Each faculty member has a bag of words we've scraped from VCResearch or from their personal webpages. Sometimes faculty members don't put a lot for their description or don't update their webpages.
Here's John Denero's bag of words from his personal webpage
['teaching', 'artificial', 'intelligence', 'education', 'educ', 'centers', 'artificial', 'intelligence', 'bair', 'teaching', 'schedule', 'foundations', 'data', 'science', 'mowefr', 'pimentel', 'completion', 'computer', 'science', 'decal', 'anova', 'teaching', 'computer', 'science', 'youth', 'soda', 'foundations', 'data', 'science', 'mowefr', 'completion', 'computer', 'science', 'eecs', 'natural', 'language', 'processing', 'tasks', 'related', 'statistical', 'machine', 'translation', 'cross-lingual', 'alignment', 'translation', 'model', 'estimation', 'translation', 'inference', 'lexicon', 'acquisition', 'unsupervised', 'grammar', 'induction', 'prior', 'spent', 'four', 'scientist', 'google', 'primarily', 'google', 'translate', 'serves', 'billion', 'translation', 'requests', 'refereed', 'naacl', 'acl', 'emnlp', 'conferences', 'author', 'composing', 'textbook', 'programming', 'computer', 'science', 'masters', 'philosophy', 'eecs']

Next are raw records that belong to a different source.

-- ==== Sys2Proof/Machine/Alu16.lean ====
section
/-! DEFINITION. 16-bit arithmetic (43_alu16.md R190–R194). -/

namespace Sys2Proof.Machine

/-! ### Shared operations -/

/-- `ADD HL,rr` (R190): N, H and C are written, Z is not. -/
def addHl (r16 : Reg16) (s : State) : State :=
  let r := add16 (s.getFlag .z) (s.getPair .hl) (s.getReg16 r16)
  ((s.advance 1).setPair .hl r.res).setFlagsNHC r.n r.h r.c

/-- `x[rr] <- (x[rr] + 1) mod 2^16` (R191): no flag is written. -/
def inc16 (r : Reg16) (s : State) : State := (s.advance 1).setReg16 r (s.getReg16 r + 1)

/-- `x[rr] <- (x[rr] - 1) mod 2^16` (R192): no flag is written. -/
def dec16 (r : Reg16) (s : State) : State := (s.advance 1).setReg16 r (s.getReg16 r - 1)

/-- `ADD SP,e` (R194): the result and flags of `SpOffset` (R193) under the configured rule. -/
def addSpOffset (e : Byte) (s : State) : State :=
  let r := spOffset s.config.spOffsetFlags (s.getFlag .z) s.sp e
  ((s.advance 2).setSp r.res).setFlagsFrom r

/-! ### The instructions -/

/-- `ADD HL,BC` (R190). -/
def execAdd_HL_BC (s : State) : Outcome := .next (addHl .bc s)

/-- `ADD HL,DE` (R190). -/
def execAdd_HL_DE (s : State) : Outcome := .next (addHl .de s)

/-- `ADD HL,HL` (R190). -/
def execAdd_HL_HL (s : State) : Outcome := .next (addHl .hl s)

/-- `ADD HL,SP` (R190). -/
def execAdd_HL_SP (s : State) : Outcome := .next (addHl .sp s)

/-- `INC BC` (R191). -/
def execInc_BC (s : State) : Outcome := .next (inc16 .bc s)

/-- `INC DE` (R191). -/
def execInc_DE (s : State) : Outcome := .next (inc16 .de s)

/-- `INC HL` (R191). -/
def execInc_HL (s : State) : Outcome := .next (inc16 .hl s)

/-- `INC SP` (R191). -/
def execInc_SP (s : State) : Outcome := .next (inc16 .sp s)

/-- `DEC BC` (R192). -/
def execDec_BC (s : State) : Outcome := .next (dec16 .bc s)

/-- `DEC DE` (R192). -/
def execDec_DE (s : State) : Outcome := .next (dec16 .de s)

/-- `DEC HL` (R192). -/
def execDec_HL (s : State) : Outcome := .next (dec16 .hl s)

/-- `DEC SP` (R192). -/
def execDec_SP (s : State) : Outcome := .next (dec16 .sp s)

/-- `ADD SP,e` (R194, R193). -/
def execAdd_SP_e (e : Byte) (s : State) : Outcome := .next (addSpOffset e s)

end Sys2Proof.Machine
end

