/-- The control-transfer instructions (files 47 and 48): those that write `PC` beyond the fetch. -/
def IsTransfer (i : Instr) : Prop :=
  (∃ nn, i = .jp_nn nn) ∨ (∃ e, i = .jr_e e) ∨ (∃ cc nn, i = Instr.jpIf cc nn) ∨ (∃ cc e, i = Instr.jrIf cc e) ∨
  i = .jp_HL ∨ (∃ nn, i = .call_nn nn) ∨ (∃ cc nn, i = Instr.callIf cc nn) ∨ i = .ret ∨ (∃ cc, i = Instr.retIf cc) ∨
  (∃ y, i = Instr.rst y) ∨ i = .reti

/-- The instructions that write `SP` (R30). -/
def WritesSp (i : Instr) : Prop :=
  (∃ p, i = Instr.push p) ∨ (∃ p, i = Instr.pop p) ∨ (∃ nn, i = .call_nn nn) ∨ (∃ cc nn, i = Instr.callIf cc nn) ∨
  i = .ret ∨ (∃ cc, i = Instr.retIf cc) ∨ i = .reti ∨ (∃ y, i = Instr.rst y) ∨ (∃ nn, i = Instr.ldReg16Imm .sp nn) ∨
  i = .ld_SP_HL ∨ (∃ e, i = .add_SP_e e) ∨ i = Instr.inc16 .sp ∨ i = Instr.dec16 .sp

/-- The instructions that write a flag (R28). -/
def WritesFlags (i : Instr) : Prop :=
  (∃ op o, i = Instr.alu op o) ∨ (∃ op n, i = Instr.aluImm op n) ∨ (∃ o, i = Instr.inc8 o) ∨ (∃ o, i = Instr.dec8 o) ∨
  (∃ r, i = Instr.addHl r) ∨ (∃ e, i = .add_SP_e e) ∨ (∃ e, i = .ld_HL_SPe e) ∨ i = .daa ∨ i = .cpl ∨ i = .scf ∨ i = .ccf ∨
  i = .rlca ∨ i = .rrca ∨ i = .rla ∨ i = .rra ∨ (∃ op o, i = Instr.shift op o) ∨ (∃ n o, i = Instr.bit n o) ∨
  i = Instr.pop .af

/-- The instructions that store to memory (files 40 to 48). -/
def StoresToMemory (i : Instr) : Prop :=
  (∃ r, i = Instr.ldMemReg r) ∨ (∃ n, i = .ld_atHL_n n) ∨ i = .ld_atBC_A ∨ i = .ld_atDE_A ∨ (∃ nn, i = .ld_atNN_A nn) ∨
  (∃ n, i = .ldh_atN_A n) ∨ i = .ld_atC_A ∨ i = .ld_atHLinc_A ∨ i = .ld_atHLdec_A ∨ (∃ nn, i = .ld_atNN_SP nn) ∨
  i = Instr.inc8 .atHL ∨ i = Instr.dec8 .atHL ∨ (∃ op, i = Instr.shift op .atHL) ∨ (∃ n, i = Instr.res n .atHL) ∨
  (∃ n, i = Instr.set n .atHL) ∨ (∃ p, i = Instr.push p) ∨ (∃ nn, i = .call_nn nn) ∨
  (∃ cc nn, i = Instr.callIf cc nn) ∨ (∃ y, i = Instr.rst y)

/-- A DecodeError waits at `PC` (R300): an unmapped byte, or 0xCB where the CB page is absent. -/
def DecodeErrorAtPc (s : State) : Prop :=
  s.memRead s.pc ∈ unmappedBytes ∨ (s.memRead s.pc = 0xCB#8 ∧ s.config.cbPage = .absent)

end Sys2Proof.Machine

open Sys2Proof Sys2Proof.Machine

/-! ### The obligations -/

/-- O1 (derived; 30_encoding.md R80, 30_encoding.md R86, 30_encoding.md R95, 30_encoding.md R96). For every configuration,
every instruction well formed in it and every list of bytes after it, decode of (encode i ++ rest) is i with rest left
over: no bit of an encoding is dropped, for all 502 instructions and every operand value. -/
def Obligations.DecodeOfEncodeIsTheInstruction : Prop :=
  ∀ (cfg : Config) (i : Instr) (rest : List Byte), i.wellFormed cfg = true →
    decode cfg (encode i ++ rest) = .ok (i, rest)

/-- O2 (derived; 30_encoding.md R80, 30_encoding.md R86, 30_encoding.md R99). For every configuration and every list of
bytes, if the decoder answers an instruction and the bytes left over, the instruction is well formed in that
configuration and its encoding followed by the bytes left over is the list given: every byte string has one reading. -/
def Obligations.EncodeOfDecodeIsTheBytes : Prop :=
  ∀ (cfg : Config) (bytes rest : List Byte) (i : Instr), decode cfg bytes = .ok (i, rest) →
    i.wellFormed cfg = true ∧ encode i ++ rest = bytes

Each faculty member also has a list of research grant titles that they were awarded (if any).
We used two methods to match research grants to faculty and faculty to research grants.

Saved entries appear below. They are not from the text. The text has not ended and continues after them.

-- ==== Sys2Proof/Tests/Slice0.lean ====
section
/-! SUPPORT. Tests of the model on the spec's own vectors (95_test_vectors.md §L2), of the decoder on the opcode table, of
well-formedness on ill-formed terms, and a witness for the hypotheses of every statement that has any. Every expected
value is the spec's. -/

namespace Sys2Proof.Tests

open Sys2Proof Sys2Proof.Machine

/-! ### Helpers -/

/-- The start state "boot" of the vectors: construction under the default configuration and the hand-off of an image of
zeros; a vector's own ROM bytes are placed by `stepOn`. -/
def boot : State := (start Config.default []).state

/-- One step from `s` with `bytes` placed at its `PC`. -/
def stepOn (bytes : List Byte) (s : State) : Option State :=
  match step { s with mem := s.mem.load s.pc.toNat bytes } with
  | .next t => some t
  | .fault _ => none
  | .refused _ => none

/-- One step from `s` with `bytes` placed at its `PC` answers a next state that passes the check. -/
abbrev EndsIn (bytes : List Byte) (s : State) (check : State → Bool) : Prop := (stepOn bytes s).any check = true

/-- What a byte of the main page decodes to with 0x34 0x12 after it. -/
def decodedMain (b : Byte) : Instr := decodeBytes Config.default b 0x34 0x12

/-- What a second byte of the CB page decodes to. -/
def decodedCb (b : Byte) : Instr := decodeBytes Config.default 0xCB b 0x00

/-- The configuration with the CB page absent. -/
def absentPage : Config := { Config.default with cbPage := .absent }

/-- The configuration with a one-byte `STOP`. -/
def shortStop : Config := { Config.default with stopLength := .one }

/-- The configuration with the smallest ROM region, the one address 0x0000. -/
def smallestRom : Config := { Config.default with romEnd := 0 }

/-! ### Well-formedness: an ill-formed term for each check -/

theorem test_mapped_byte_is_not_unmapped : (Instr.unmapped 0x00).wellFormed Config.default = false := rfl
theorem test_prefix_byte_is_not_unmapped : (Instr.unmapped 0xCB).wellFormed absentPage = false := rfl
theorem test_long_stop_needs_its_byte : (Instr.stop none).wellFormed Config.default = false := rfl
theorem test_short_stop_has_no_byte : (Instr.stop (some 0x00)).wellFormed shortStop = false := rfl
theorem test_prefix_needs_the_page_absent : Instr.prefixCB.wellFormed Config.default = false := rfl
theorem test_cb_instruction_needs_the_page : Instr.swap_A.wellFormed absentPage = false := rfl

/-! ### Decoding: the words of the spec -/

/-- Words written bit by bit from the encodings of R110, R111, R140, R144, R146, R163, R167, R170–R173, R190, R191, R206,
R221, R230, R240–R242, R252, R253, R261, R263 and R264. -/
theorem test_words_bit_by_bit :
    decode Config.default [0b01000001] = .ok (.ld_B_C, []) ∧
    decode Config.default [0b00011110, 0x9C] = .ok (.ld_E_n 0x9C, []) ∧
    decode Config.default [0b00110001, 0x00, 0xE0] = .ok (.ld_SP_nn 0xE000, []) ∧
    decode Config.default [0b11110101] = .ok (.push_AF, []) ∧
    decode Config.default [0b11010001] = .ok (.pop_DE, []) ∧
    decode Config.default [0b10000110] = .ok (.add_A_atHL, []) ∧
    decode Config.default [0b11100110, 0x0F] = .ok (.and_n 0x0F, []) ∧
    decode Config.default [0b10111000] = .ok (.cp_B, []) ∧
    decode Config.default [0b00111100] = .ok (.inc_A, []) ∧
    decode Config.default [0b00010101] = .ok (.dec_D, []) ∧
    decode Config.default [0b00101001] = .ok (.add_HL_HL, []) ∧
    decode Config.default [0b00110011] = .ok (.inc_SP, []) ∧
    decode Config.default [0b00101111] = .ok (.cpl, []) ∧
    decode Config.default [0b00001111] = .ok (.rrca, []) ∧
    decode Config.default [0xCB, 0b00101000] = .ok (.sra_B, []) ∧
    decode Config.default [0xCB, 0b01011110] = .ok (.bit_3_atHL, []) ∧
    decode Config.default [0xCB, 0b10000110] = .ok (.res_0_atHL, []) ∧
    decode Config.default [0xCB, 0b11000001] = .ok (.set_0_C, []) ∧
    decode Config.default [0b11010010, 0x00, 0x02] = .ok (.jp_NC_nn 0x0200, []) ∧
    decode Config.default [0b00101000, 0xF0] = .ok (.jr_Z_e 0xF0, []) ∧
    decode Config.default [0b11011100, 0x00, 0x02] = .ok (.call_C_nn 0x0200, []) ∧
    decode Config.default [0b11000000] = .ok (.ret_NZ, []) ∧
    decode Config.default [0b11101111] = .ok (.rst_28, []) := by
  refine ⟨?_, ?_, ?_, ?_, ?_, ?_, ?_, ?_, ?_, ?_, ?_, ?_, ?_, ?_, ?_, ?_, ?_, ?_, ?_, ?_, ?_, ?_, ?_⟩ <;> rfl

/-- A list that ends inside an instruction is not decoded, and an empty one neither. -/
theorem test_truncated_lists_are_rejected :
    decode Config.default [] = .error .noBytes ∧ decode Config.default [0xC3, 0x00] = .error (.truncated 0xC3) ∧
    decode Config.default [0xCB] = .error (.truncated 0xCB) := ⟨rfl, rfl, rfl⟩

/-- The table's own numbering of a main-page and of a CB-page row (log entry 2). -/
theorem test_table_words :
    decodeTableWord 8 0x76 = some .halt ∧ decodeTableWord 24 0x1234C3 = some (.jp_nn 0x1234) ∧
    decodeTableWord 16 0xCB37 = some .swap_A ∧ decodeTableWord 16 0x34C6 = some (.add_A_n 0x34) := ⟨rfl, rfl, rfl, rfl⟩
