-- ==== Sys2Proof/Machine/Core.lean ====
section
/-! DEFINITION. The machine as the host takes it. -/

def Sys2Proof.core : Host.Core :=
  { State := Sys2Proof.Machine.State, Fault := Sys2Proof.Machine.Fault, Refusal := Sys2Proof.Machine.Refusal,
    step := Sys2Proof.Machine.step, reset := Sys2Proof.Machine.State.reset }
end

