/-- R137, R139: READ_CLIP refuses a FREE slot and fields out of range, returns no row at or beyond the rows stored, and otherwise the rows
asked for, as they are stored: the first row stands at offset 0 of the clip, and each later one 3 + width words after the row before
it. R136: an uncorrectable word makes its row damaged, and in a width word it loses the places of every later row; CLIP_DAMAGED then
joins the flags, and is among those of the reply (the model's choice, log 29). A word with one wrong bit that the read meets is used
corrected and written back, with one MEMORY_CORRECTED. Which words a read meets is in part the model's choice (log 34): none when the
first row asked for lies beyond the rows stored, the width words of the rows before it, and every word of the rows returned. -/
def Obligations.ReadClip : Prop :=
  ∀ (s : State) (tag : Byte) (id first count : Nat), s.listening → s.ict.state ≠ .faulted → id < 256 → first < 65536 →
    count < 256 →
    let request := rowOf .readClip tag [id, first, count]
    let t := s.track id
    let word (offset : Nat) : Checked (Option Nat) :=
      Sparse.get clipDefault s.cls.words (t.clip.blocks.getD (offset / 128) 0 * 128 + offset % 128)
    let answer (flags : ClipFlags) (rows : List ClipRow) : ReplyBody :=
      .done (.readClip id t.state t.clip.valid t.clip.rows t.clip.blocks.length flags first rows)
    (∀ i, firstBad [decide (id ≤ 63), decide (first ≤ 1023), decide (1 ≤ count ∧ count ≤ 7)] i →
      exec request s = .next (s.withReply tag (.refused 0x39 .badValue i)).sends) ∧
    (id ≤ 63 → first ≤ 1023 → 1 ≤ count → count ≤ 7 →
      (t.state = .free → exec request s = .next (s.withReply tag (.refused 0x39 .notHeld 0)).sends) ∧
      (t.state ≠ .free → t.clip.rows ≤ first → exec request s = .next (s.withReply tag (answer t.clip.flags [])).sends) ∧
      (∀ place : Nat → Option Nat, t.state ≠ .free → first < t.clip.rows → place 0 = some 0 →
        (∀ k, place (k + 1) = (place k).bind (fun o =>
          if (word (o + 2)).health = .double then none else some (o + 3 + (word (o + 2)).val.getD 0))) →
        let read (offset : Nat) : Option Nat := if (word offset).health = .double then none else (word offset).val
        let row (k : Nat) : ClipRow :=
          match place k with
          | none => { index := k, damaged := true, line := none, first := none, width := none, levels := [] }
          | some o =>
            if (word (o + 2)).health = .double then
              { index := k, damaged := true, line := read o, first := read (o + 1), width := none, levels := [] }
            else
              let n := (word (o + 2)).val.getD 0
              let damaged := (List.range (3 + n)).any (fun i => decide ((word (o + i)).health = .double))
              { index := k, damaged := damaged, line := read o, first := read (o + 1), width := some n
                levels := if damaged then [] else (List.range n).map (fun i => (word (o + 3 + i)).val) }
        let rows := (List.range (min count (t.clip.rows - first))).map (fun k => row (first + k))
        let flags := { t.clip.flags with damaged := t.clip.flags.damaged || rows.any (·.damaged) }
        let answered (u : State) : State :=
          State.withReply
            { u with trk := { s.trk with slots := s.trk.slots.set id { t with clip := { t.clip with flags := flags } } } }
            tag (answer flags rows)
        let address (offset : Nat) : Nat := t.clip.blocks.getD (offset / 128) 0 * 128 + offset % 128
        let met (a : Nat) : Prop := ∃ k o, place k = some o ∧
          ((k < first ∧ a = address (o + 2)) ∨
            (first ≤ k ∧ k - first < min count (t.clip.rows - first) ∧
              ∃ i, a = address (o + i) ∧
                (i < 3 ∨ ((word (o + 2)).health ≠ .double ∧ i < 3 + (word (o + 2)).val.getD 0))))
        ((∀ offset, (word offset).health ≠ .single) → exec request s = .next (answered s).sends) ∧
        (∀ k, s.memoryWf = true → (word k).health = .single →
          (∀ offset, address offset ≠ address k → (word offset).health ≠ .single) → s.takes .memoryCorrected →
          (¬met (address k) → exec request s = .next (answered s).sends) ∧
          (met (address k) → ∃ words,
            (∀ a, Sparse.get clipDefault words a =
              if a = address k then { val := (word k).val, health := .good } else Sparse.get clipDefault s.cls.words a) ∧
            exec request s =
              .next (answered
                (State.withOccurrence { s with cls := { s.cls with words := words } } .memoryCorrected none none)).sends))))

/-! ## Reports -/

/-- R144: SET_PRIORITY establishes a kind's priority at once, or as pending while a line is in processing; 0 is not taken for a kind that
cannot be turned off. -/
def Obligations.SetPriority : Prop :=
  ∀ (s : State) (tag : Byte) (code p : Nat), s.listening → s.ict.state ≠ .faulted → code < 256 → p < 256 →
    let row := rowOf .setPriority tag [code, p]
    (code < 0x80 ∨ 0x8A < code → exec row s = .next (s.withReply tag (.refused 0x30 .badValue 0)).sends) ∧
    (0x80 ≤ code → code ≤ 0x8A → 3 < p → exec row s = .next (s.withReply tag (.refused 0x30 .badValue 1)).sends) ∧
    (∀ kind : ReportKind, code = 0x80 + kind.index → p ≤ 3 → s.rpq.priority.length = 11 →
      s.rpq.pendingPriority.length = 11 →
      let fixed : Prop := kind = .fault ∨ kind = .queueLoss ∨ kind = .state
      (p = 0 → fixed →
        exec row s = .next (s.withReply tag (.done (.setPriority kind (s.rpq.priority.getD kind.index 0)
          (s.rpq.pendingPriority.getD kind.index none)))).sends) ∧
      (0 < p ∨ ¬fixed → s.las.processing = none →
        exec row s =
          .next (State.withReply
            { s with
              rpq := { s.rpq with
                priority := s.rpq.priority.set kind.index p
                pendingPriority := s.rpq.pendingPriority.set kind.index none } }
            tag (.done (.setPriority kind p none))).sends) ∧
      (0 < p ∨ ¬fixed → s.las.processing ≠ none →
        exec row s =
          .next (State.withReply
            { s with rpq := { s.rpq with pendingPriority := s.rpq.pendingPriority.set kind.index (some p) } }
            tag (.done (.setPriority kind (s.rpq.priority.getD kind.index 0) (some p)))).sends))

The first is using TF-IDF (Term Frequency Inverse Doc Frequency) and past research grant awards. We created two vector spaces, one containing faculty website words and the other consisting of grants, both vectorized with their corresponding TF-IDF over their respective corpus. Our rationale for two separate vector spaces is that we noticed grants tend to have a different set of vocabulary than faculty data (such as from their websites). The vocabulary and IDF vectors are learned from our entire grants database, including grants from grants.gov and NSF. We also keep track of a professor's past grant history, which we use to find grant matches. To match a new grant to faculty, vectorize the grant in the grant space and find the k-nearest neighbors to the grant of those that faculty have taken on in the past, and recommend the grant to the corresponding faculty. The advantages of this method include recommending grants that are similar to those a particular faculty has taken on in the past, which may be more representative of the faculty member's grant interests, and TF-IDF vectors that better model the similarities. Things to keep in mind and possible improvements include how to incorporate department data and the cold start problem (also including faculty with less grant history).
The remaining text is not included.